Sitting on a three-legged stool in tattered leso, an oversized t-shirt and old plastic stitched shoes, her skinny physique is a pointer to the hard times that have ravaged the once celebrated musician. In her heydays, she lived in Nairobi’s Jamhuri and South C estates.
Life has come a full circle for the queen of Benga who staged various shows across East Africa, besides touring Europe’s Norway, Netherlands, Italy and Switzerland between 2001 and 2007.
We find her pondering her next move with a mug of white sugarless porridge outside her two-roomed, mud-walled hut. Without a toilet or bathroom, it is a trot to the bush when nature calls.
A pained smile lights up her haggard and sunken face, revealing a flash of fast fading beauty. “It’s good to see you!” she says, hugging me like a long-lost friend.
Fondly referred to as Alili Nyagina by some of her fans, Princess Jully, who is approaching her 50s with countless songs to her name, no longer sings. She worries about her next meal.
“I have lost close to 30 kilos ever since I relocated back home from the city in 2012 due to many challenges,” she explains, offering me a cup of porridge and boiled maize.
But how did the Benga star who once resided in a two-bedroom house in Jamhuri for three years and a five-bedroom house for a decade in South C, where she paid rents of between 25,000 and Sh30,000 per month, end up in a mud hut near Bondo Nyironge village in Migori? Princess Jully blames fellow musicians, friends and family for abandoning her when her pockets ran dry.

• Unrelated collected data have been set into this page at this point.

/-! ### State.putPartDealer -/

@[simp] theorem State.putPartDealer_pending (p : Nat) (d : PartDealer) (s : State) : (State.putPartDealer p d s).pending = s.pending := rfl
@[simp] theorem State.putPartDealer_fuses (p : Nat) (d : PartDealer) (s : State) : (State.putPartDealer p d s).fuses = s.fuses := rfl
@[simp] theorem State.putPartDealer_now (p : Nat) (d : PartDealer) (s : State) : (State.putPartDealer p d s).now = s.now := rfl
@[simp] theorem State.putPartDealer_freeCtr (p : Nat) (d : PartDealer) (s : State) : (State.putPartDealer p d s).freeCtr = s.freeCtr := rfl
@[simp] theorem State.putPartDealer_regs (p : Nat) (d : PartDealer) (s : State) : (State.putPartDealer p d s).regs = s.regs := rfl
@[simp] theorem State.putPartDealer_heldRS (p : Nat) (d : PartDealer) (s : State) : (State.putPartDealer p d s).heldRS = s.heldRS := rfl
@[simp] theorem State.putPartDealer_pcie (p : Nat) (d : PartDealer) (s : State) : (State.putPartDealer p d s).pcie = s.pcie := rfl
@[simp] theorem State.putPartDealer_mgmt (p : Nat) (d : PartDealer) (s : State) : (State.putPartDealer p d s).mgmt = s.mgmt := rfl
@[simp] theorem State.putPartDealer_ledger (p : Nat) (d : PartDealer) (s : State) : (State.putPartDealer p d s).ledger = s.ledger := rfl
@[simp] theorem State.putPartDealer_side (p : Nat) (d : PartDealer) (s : State) : (State.putPartDealer p d s).side = s.side := rfl
@[simp] theorem State.putPartDealer_cores (p : Nat) (d : PartDealer) (s : State) : (State.putPartDealer p d s).cores = s.cores := rfl
@[simp] theorem State.putPartDealer_memory (p : Nat) (d : PartDealer) (s : State) : (State.putPartDealer p d s).memory = s.memory := rfl
@[simp] theorem State.putPartDealer_power (p : Nat) (d : PartDealer) (s : State) : (State.putPartDealer p d s).power = s.power := rfl
@[simp] theorem State.putPartDealer_cvOwner (p : Nat) (d : PartDealer) (s : State) : (State.putPartDealer p d s).cvOwner = s.cvOwner := rfl
@[simp] theorem State.putPartDealer_serving (p : Nat) (d : PartDealer) (s : State) : (State.putPartDealer p d s).serving = s.serving := rfl
@[simp] theorem State.putPartDealer_pfx (p : Nat) (d : PartDealer) (s : State) : (State.putPartDealer p d s).pfx = s.pfx := rfl
@[simp] theorem State.putPartDealer_talon (p : Nat) (d : PartDealer) (s : State) : (State.putPartDealer p d s).talon = s.talon := rfl
@[simp] theorem State.putPartDealer_ndx (p : Nat) (d : PartDealer) (s : State) : (State.putPartDealer p d s).ndx = s.ndx := rfl
@[simp] theorem State.putPartDealer_vision (p : Nat) (d : PartDealer) (s : State) : (State.putPartDealer p d s).vision = s.vision := rfl
@[simp] theorem State.putPartDealer_media (p : Nat) (d : PartDealer) (s : State) : (State.putPartDealer p d s).media = s.media := rfl
@[simp] theorem State.putPartDealer_update (p : Nat) (d : PartDealer) (s : State) : (State.putPartDealer p d s).update = s.update := rfl

/-! ### State.putMedia -/

@[simp] theorem State.putMedia_pending (m : Nat) (x : MediaPipe) (s : State) : (State.putMedia m x s).pending = s.pending := rfl
@[simp] theorem State.putMedia_fuses (m : Nat) (x : MediaPipe) (s : State) : (State.putMedia m x s).fuses = s.fuses := rfl
@[simp] theorem State.putMedia_now (m : Nat) (x : MediaPipe) (s : State) : (State.putMedia m x s).now = s.now := rfl
@[simp] theorem State.putMedia_freeCtr (m : Nat) (x : MediaPipe) (s : State) : (State.putMedia m x s).freeCtr = s.freeCtr := rfl
@[simp] theorem State.putMedia_regs (m : Nat) (x : MediaPipe) (s : State) : (State.putMedia m x s).regs = s.regs := rfl
@[simp] theorem State.putMedia_heldRS (m : Nat) (x : MediaPipe) (s : State) : (State.putMedia m x s).heldRS = s.heldRS := rfl
@[simp] theorem State.putMedia_pcie (m : Nat) (x : MediaPipe) (s : State) : (State.putMedia m x s).pcie = s.pcie := rfl
@[simp] theorem State.putMedia_mgmt (m : Nat) (x : MediaPipe) (s : State) : (State.putMedia m x s).mgmt = s.mgmt := rfl
@[simp] theorem State.putMedia_ledger (m : Nat) (x : MediaPipe) (s : State) : (State.putMedia m x s).ledger = s.ledger := rfl
@[simp] theorem State.putMedia_side (m : Nat) (x : MediaPipe) (s : State) : (State.putMedia m x s).side = s.side := rfl
@[simp] theorem State.putMedia_cores (m : Nat) (x : MediaPipe) (s : State) : (State.putMedia m x s).cores = s.cores := rfl
@[simp] theorem State.putMedia_memory (m : Nat) (x : MediaPipe) (s : State) : (State.putMedia m x s).memory = s.memory := rfl
@[simp] theorem State.putMedia_power (m : Nat) (x : MediaPipe) (s : State) : (State.putMedia m x s).power = s.power := rfl
@[simp] theorem State.putMedia_dealer (m : Nat) (x : MediaPipe) (s : State) : (State.putMedia m x s).dealer = s.dealer := rfl
@[simp] theorem State.putMedia_cvOwner (m : Nat) (x : MediaPipe) (s : State) : (State.putMedia m x s).cvOwner = s.cvOwner := rfl
@[simp] theorem State.putMedia_serving (m : Nat) (x : MediaPipe) (s : State) : (State.putMedia m x s).serving = s.serving := rfl
@[simp] theorem State.putMedia_pfx (m : Nat) (x : MediaPipe) (s : State) : (State.putMedia m x s).pfx = s.pfx := rfl
@[simp] theorem State.putMedia_talon (m : Nat) (x : MediaPipe) (s : State) : (State.putMedia m x s).talon = s.talon := rfl
@[simp] theorem State.putMedia_ndx (m : Nat) (x : MediaPipe) (s : State) : (State.putMedia m x s).ndx = s.ndx := rfl
@[simp] theorem State.putMedia_vision (m : Nat) (x : MediaPipe) (s : State) : (State.putMedia m x s).vision = s.vision := rfl
@[simp] theorem State.putMedia_update (m : Nat) (x : MediaPipe) (s : State) : (State.putMedia m x s).update = s.update := rfl

/-! ### State.updMedia -/

@[simp] theorem State.updMedia_pending (m : Nat) (f : MediaPipe → MediaPipe) (s : State) : (State.updMedia m f s).pending = s.pending := rfl
@[simp] theorem State.updMedia_fuses (m : Nat) (f : MediaPipe → MediaPipe) (s : State) : (State.updMedia m f s).fuses = s.fuses := rfl
@[simp] theorem State.updMedia_now (m : Nat) (f : MediaPipe → MediaPipe) (s : State) : (State.updMedia m f s).now = s.now := rfl
@[simp] theorem State.updMedia_freeCtr (m : Nat) (f : MediaPipe → MediaPipe) (s : State) : (State.updMedia m f s).freeCtr = s.freeCtr := rfl
@[simp] theorem State.updMedia_regs (m : Nat) (f : MediaPipe → MediaPipe) (s : State) : (State.updMedia m f s).regs = s.regs := rfl
@[simp] theorem State.updMedia_heldRS (m : Nat) (f : MediaPipe → MediaPipe) (s : State) : (State.updMedia m f s).heldRS = s.heldRS := rfl
@[simp] theorem State.updMedia_pcie (m : Nat) (f : MediaPipe → MediaPipe) (s : State) : (State.updMedia m f s).pcie = s.pcie := rfl
@[simp] theorem State.updMedia_mgmt (m : Nat) (f : MediaPipe → MediaPipe) (s : State) : (State.updMedia m f s).mgmt = s.mgmt := rfl
@[simp] theorem State.updMedia_ledger (m : Nat) (f : MediaPipe → MediaPipe) (s : State) : (State.updMedia m f s).ledger = s.ledger := rfl
@[simp] theorem State.updMedia_side (m : Nat) (f : MediaPipe → MediaPipe) (s : State) : (State.updMedia m f s).side = s.side := rfl
@[simp] theorem State.updMedia_cores (m : Nat) (f : MediaPipe → MediaPipe) (s : State) : (State.updMedia m f s).cores = s.cores := rfl
@[simp] theorem State.updMedia_memory (m : Nat) (f : MediaPipe → MediaPipe) (s : State) : (State.updMedia m f s).memory = s.memory := rfl
@[simp] theorem State.updMedia_power (m : Nat) (f : MediaPipe → MediaPipe) (s : State) : (State.updMedia m f s).power = s.power := rfl
@[simp] theorem State.updMedia_dealer (m : Nat) (f : MediaPipe → MediaPipe) (s : State) : (State.updMedia m f s).dealer = s.dealer := rfl
@[simp] theorem State.updMedia_cvOwner (m : Nat) (f : MediaPipe → MediaPipe) (s : State) : (State.updMedia m f s).cvOwner = s.cvOwner := rfl
@[simp] theorem State.updMedia_serving (m : Nat) (f : MediaPipe → MediaPipe) (s : State) : (State.updMedia m f s).serving = s.serving := rfl
@[simp] theorem State.updMedia_pfx (m : Nat) (f : MediaPipe → MediaPipe) (s : State) : (State.updMedia m f s).pfx = s.pfx := rfl
@[simp] theorem State.updMedia_talon (m : Nat) (f : MediaPipe → MediaPipe) (s : State) : (State.updMedia m f s).talon = s.talon := rfl
@[simp] theorem State.updMedia_ndx (m : Nat) (f : MediaPipe → MediaPipe) (s : State) : (State.updMedia m f s).ndx = s.ndx := rfl
@[simp] theorem State.updMedia_vision (m : Nat) (f : MediaPipe → MediaPipe) (s : State) : (State.updMedia m f s).vision = s.vision := rfl
@[simp] theorem State.updMedia_update (m : Nat) (f : MediaPipe → MediaPipe) (s : State) : (State.updMedia m f s).update = s.update := rfl

/-! ### State.poke -/

@[simp] theorem State.poke_pending (a : Nat) (bytes : List Byte) (s : State) : (State.poke a bytes s).pending = s.pending := rfl
@[simp] theorem State.poke_fuses (a : Nat) (bytes : List Byte) (s : State) : (State.poke a bytes s).fuses = s.fuses := rfl
@[simp] theorem State.poke_now (a : Nat) (bytes : List Byte) (s : State) : (State.poke a bytes s).now = s.now := rfl
@[simp] theorem State.poke_freeCtr (a : Nat) (bytes : List Byte) (s : State) : (State.poke a bytes s).freeCtr = s.freeCtr := rfl
@[simp] theorem State.poke_regs (a : Nat) (bytes : List Byte) (s : State) : (State.poke a bytes s).regs = s.regs := rfl
@[simp] theorem State.poke_heldRS (a : Nat) (bytes : List Byte) (s : State) : (State.poke a bytes s).heldRS = s.heldRS := rfl
@[simp] theorem State.poke_pcie (a : Nat) (bytes : List Byte) (s : State) : (State.poke a bytes s).pcie = s.pcie := rfl
@[simp] theorem State.poke_mgmt (a : Nat) (bytes : List Byte) (s : State) : (State.poke a bytes s).mgmt = s.mgmt := rfl
@[simp] theorem State.poke_ledger (a : Nat) (bytes : List Byte) (s : State) : (State.poke a bytes s).ledger = s.ledger := rfl
@[simp] theorem State.poke_side (a : Nat) (bytes : List Byte) (s : State) : (State.poke a bytes s).side = s.side := rfl
@[simp] theorem State.poke_cores (a : Nat) (bytes : List Byte) (s : State) : (State.poke a bytes s).cores = s.cores := rfl
@[simp] theorem State.poke_power (a : Nat) (bytes : List Byte) (s : State) : (State.poke a bytes s).power = s.power := rfl
@[simp] theorem State.poke_dealer (a : Nat) (bytes : List Byte) (s : State) : (State.poke a bytes s).dealer = s.dealer := rfl
@[simp] theorem State.poke_cvOwner (a : Nat) (bytes : List Byte) (s : State) : (State.poke a bytes s).cvOwner = s.cvOwner := rfl
@[simp] theorem State.poke_serving (a : Nat) (bytes : List Byte) (s : State) : (State.poke a bytes s).serving = s.serving := rfl
@[simp] theorem State.poke_pfx (a : Nat) (bytes : List Byte) (s : State) : (State.poke a bytes s).pfx = s.pfx := rfl
@[simp] theorem State.poke_talon (a : Nat) (bytes : List Byte) (s : State) : (State.poke a bytes s).talon = s.talon := rfl
@[simp] theorem State.poke_ndx (a : Nat) (bytes : List Byte) (s : State) : (State.poke a bytes s).ndx = s.ndx := rfl
@[simp] theorem State.poke_vision (a : Nat) (bytes : List Byte) (s : State) : (State.poke a bytes s).vision = s.vision := rfl
@[simp] theorem State.poke_media (a : Nat) (bytes : List Byte) (s : State) : (State.poke a bytes s).media = s.media := rfl
@[simp] theorem State.poke_update (a : Nat) (bytes : List Byte) (s : State) : (State.poke a bytes s).update = s.update := rfl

“People forget those who helped them in their times of need. When I had money, everybody wanted to be around me; including friends and strangers. Now that I am penniless, nobody wants to be associated with me. None of them has even bothered to call and enquire about my well-being,” she complained.
Jully now works as a casual labourer in various gold mines in Osiri, Makalda, Komito and Kokumo, Migori County. She commutes twice to reach her destination.

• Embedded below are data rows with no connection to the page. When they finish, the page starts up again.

theorem execTaskDone_answers {uid tid} {s : State} : s.Answers Part.failure (execTaskDone uid tid s) := by
  unfold execTaskDone
  split
  · exact .next .refl
  · refine .ite (.next .refl) ?_
    refine .ite (.next (State.failTask_within).mono) ?_
    dsimp only
    split
    · exact .next ((State.updGraph_within).after ((State.detachTask_within).after ((State.endBoost_within).after (.overList (fun _ _ =>
          (State.freeCore_within).mono) .refl))))
    · exact .next ((State.finishGraph_within).after ((State.writeRecord_within).after ((State.updGraph_within).after
          ((State.detachTask_within).after ((State.endBoost_within).after (.overList (fun _ _ => (State.freeCore_within).mono) .refl))))))

theorem execTaskTimeout_answers {uid tid fw} {s : State} : s.Answers Part.failure (execTaskTimeout uid tid fw s) := by
  unfold execTaskTimeout
  dsimp only
  split
  · exact .next (State.upset_within).mono
  · exact .next (.ite ((State.failTask_within).after (State.upset_within).mono) (State.upset_within).mono)

theorem State.abortGraph_within {uid} {s : State} : s.Within Part.submission (State.abortGraph uid s) := by
  unfold State.abortGraph
  split
  · exact .refl
  · refine (State.finishGraph_within).after ?_
    refine .overList (fun _ _ => ?_) (State.updGraph_within).mono
    split
    · exact (State.writeRecord_within).after (State.post_within).mono
    · exact .refl

theorem State.abortSeq_within {fn p seq} {s : State} : s.Within Part.submission (State.abortSeq fn p seq s) := by
  unfold State.abortSeq
  refine .ite .refl ?_
  dsimp only
  split
  · exact (State.abortGraph_within).mono
  · exact .refl

theorem execAbortSeq_answers {fn p seq} {s : State} : s.Answers Part.submission (execAbortSeq fn p seq s) :=
  .next (State.abortSeq_within).mono

end Sys2Proof.Machine
end

section
/-! PROOFS. What the operations of Machine/KvOps.lean may reach. -/
namespace Sys2Proof.Machine

theorem State.putStock_within {d l} {s : State} : s.Within [.regs, .serving] (State.putStock d l s) :=
  (State.wrF_within).after ((State.wrF_within).after ((State.wrF_within).after (.setServing .refl)))

theorem State.writeDescs_within {r} {s : State} : s.Within (Part.reporting [.memory, .mem]) (State.writeDescs r s) :=
  .overList (fun _ _ => (State.engineWrite_within).mono) .refl

theorem State.updRow_within {ref f} {s : State} : s.Within Part.tables (State.updRow ref f s) := by
  unfold State.updRow
  split
  · exact .refl
  · exact (State.writeDescs_within).after (.setServing .refl)

theorem State.allocRow_within {d sl fmt log2p} {s : State} {r} (h : State.allocRow d sl fmt log2p s = some r) :
    s.Within Part.tables r.2 := by
  unfold State.allocRow at h
  dsimp only at h
  split at h
  · cases h
  · obtain rfl := Option.some.inj h
    exact (State.wrN_within).after ((State.writeDescs_within).after (.setServing (State.putStock_within).mono))

theorem State.tryFree_within {ref} {s : State} : s.Within Part.tables (State.tryFree ref s) := by
  unfold State.tryFree
  split
  · exact .refl
  · exact .ite ((State.wrN_within).after ((State.putStock_within).after (.overList (fun _ _ => (State.engineWrite_within).mono) (.setServing
        .refl)))) .refl

theorem State.addRef_within {ref} {s : State} : s.Within Part.tables (State.addRef ref s) :=
  (State.updRow_within).mono

theorem State.dropRef_within {ref} {s : State} : s.Within Part.tables (State.dropRef ref s) :=
  (State.tryFree_within).after (State.updRow_within).mono

theorem State.lease_within {ref} {s : State} : s.Within Part.tables (State.lease ref s) :=
  (State.updRow_within).mono

theorem State.unlease_within {ref} {s : State} : s.Within Part.tables (State.unlease ref s) :=
  (State.tryFree_within).after (State.updRow_within).mono

theorem State.freeRows_within {sl} {s : State} : s.Within Part.tables (State.freeRows sl s) :=
  .overList (fun _ _ => (State.tryFree_within).mono) .refl

theorem State.trickLease_within {ref t} {s : State} : s.Within Part.tables (State.trickLease ref t s) :=
  (State.updRow_within).mono

theorem State.putHand_within {p h} {s : State} : s.Within [.serving] (State.putHand p h s) :=
  (State.putServing_within).mono

theorem State.updHand_within {p i f} {s : State} : s.Within [.serving] (State.updHand p i f s) := by
  unfold State.updHand
  split
  · exact (State.putHand_within).mono
  · exact .refl

theorem State.showServing_within {p} {s : State} : s.Within [.regs] (State.showServing p s) :=
  .overList (fun _ _ => (State.wrN_within).mono) ((State.wrF_within).after (State.wrF_within).mono)

theorem State.writeTable_within {sl t} {s : State} : s.Within (Part.reporting [.memory, .mem]) (State.writeTable sl t s) :=
  .overList (fun _ _ => (State.blockWrite_within).mono) .refl

theorem State.writeTableDesc_within {sl d off} {s : State} : s.Within (Part.reporting [.memory, .mem]) (State.writeTableDesc sl d off s) :=
  (State.engineWrite_within).mono

theorem State.appendEntry_within {sl t e} {s : State} {r} (h : State.appendEntry sl t e s = some r) :
    s.Within Part.tables r.2 := by
  unfold State.appendEntry at h
  dsimp only at h
  split at h
  · split at h
    · cases h
    · obtain rfl := Option.some.inj h
      exact (State.writeTable_within).after ((State.writeTableDesc_within).after (State.putStock_within).mono)
  · obtain rfl := Option.some.inj h
    exact (State.writeTable_within).mono

theorem State.growTables_within {sl b st h dies} {s : State} {r} (hr : State.growTables sl b st h dies s = some r) :
    s.Within Part.tables r.2 := by
  induction dies generalizing h s with
  | nil =>
    obtain rfl := Option.some.inj hr
    exact .refl
  | cons d rest ih =>
    rw [State.growTables] at hr
    split at hr
    · cases hr
    · next h1 =>
      split at hr
      · cases hr
      · next h2 => exact (ih hr).after ((State.appendEntry_within h2).after ((State.addRef_within).after (State.allocRow_within h1)))

theorem State.startCow_within {sl pos h dies} {s : State} {r} (hr : State.startCow sl pos h dies s = some r) :
    s.Within Part.tables r.2 := by
  induction dies generalizing h s with
  | nil =>
    obtain rfl := Option.some.inj hr
    exact .refl
  | cons d rest ih =>
    rw [State.startCow] at hr
    split at hr
    · exact ih hr
    · split at hr
      · exact ih hr
      · split at hr
        · exact ih hr
        · split at hr
          · cases hr
          · next h1 => exact (ih hr).after ((State.writeTable_within).after ((State.count_within).after ((State.updRow_within).after
                (State.allocRow_within h1))))

theorem State.countExhaust_within {p} {s : State} : s.Within [.regs] (State.countExhaust p s) :=
  .overList (fun _ _ => (State.count_within).mono) .refl

theorem State.reserveRows_within {sl limit fuel h dies} {s : State} {r} (hr : State.reserveRows sl limit fuel h dies s = some r) :
    s.Within Part.tables r.2 := by
  induction fuel generalizing h s with
  | zero =>
    obtain rfl := Option.some.inj hr
    exact .refl
  | succ fuel ih =>
    rw [State.reserveRows] at hr
    split at hr
    · obtain rfl := Option.some.inj hr
      exact .refl
    · split at hr
      · cases hr
      · next h1 => exact (ih hr).after (State.growTables_within h1)

theorem State.kvReserve_within {p h valid} {s : State} {r} (hr : State.kvReserve p h valid s = some r) :
    s.Within Part.tables r.2 := by
  unfold State.kvReserve at hr
  dsimp only at hr
  split at hr
  · cases hr
  · next h' u h1 =>
    refine (State.reserveRows_within hr).after ?_
    split at h1
    · exact State.startCow_within h1
    · obtain ⟨-, rfl⟩ := Prod.mk.inj (Option.some.inj h1)
      exact .refl

theorem State.finishCow_within {sl h d} {s : State} : s.Within Part.tables (State.finishCow sl h d s).2 := by
  unfold State.finishCow
  refine .ite_snd .refl ?_
  refine .pair_snd ?_
  refine (State.writeTable_within).after ?_
  refine .overList (fun _ _ => ?_) .refl
  dsimp only
  split
  · exact (State.dropRef_within).after (State.updRow_within).mono
  · exact (State.updRow_within).mono

theorem State.finishCows_within {sl h l} {s : State} : s.Within Part.tables (State.finishCows sl h l s).2 := by
  induction l generalizing h s with
  | nil => exact .refl
  | cons _ _ ih =>
    rw [State.finishCows]
    exact ih.after (State.finishCow_within).mono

“There are times when I walk for close to 20 kilometres to the work site where I toil for my daily bread. I buy unprocessed stones and mine two to three grammes of gold, which I sell for between Sh200 and Sh300. It is better to get that small amount of money to buy food and clothes than staying idle as I wait to die.
“There are times when I end up with nothing and go hungry for days. Apart from the little help I get from my son Makajully, who is a sales worker and part time university student, I survive on a daily basis,” she says.
The singer says she moved from paradise to hell when her husband, Benga superstar Prince Jully of Jolly Boys Band, passed on in 1997. She said she could not manage her band or fight pirates who reap from artistes’ sweat.
“When my husband was alive, he supported my music. He produced most of my songs. I even learnt from him how to produce my own music. Life was too good. My band and I used to tour places including Mombasa, Zanzibar, Dar es Salaam and many other destinations. However, when he passed on, things changed completely,” she says.
At the height of her singing career, she worked with then upcoming Ohangla musicians Osogo Winyo and Onyango Alemo while running a music shop on Nairobi’s River Road.
In the 2002 hit smash Unbwogable, Princes Jully was among the leaders Gidigidi Majimaji said were unbwogable and unbeatable. But life, it seems, has ‘beaten’ Princes Jully.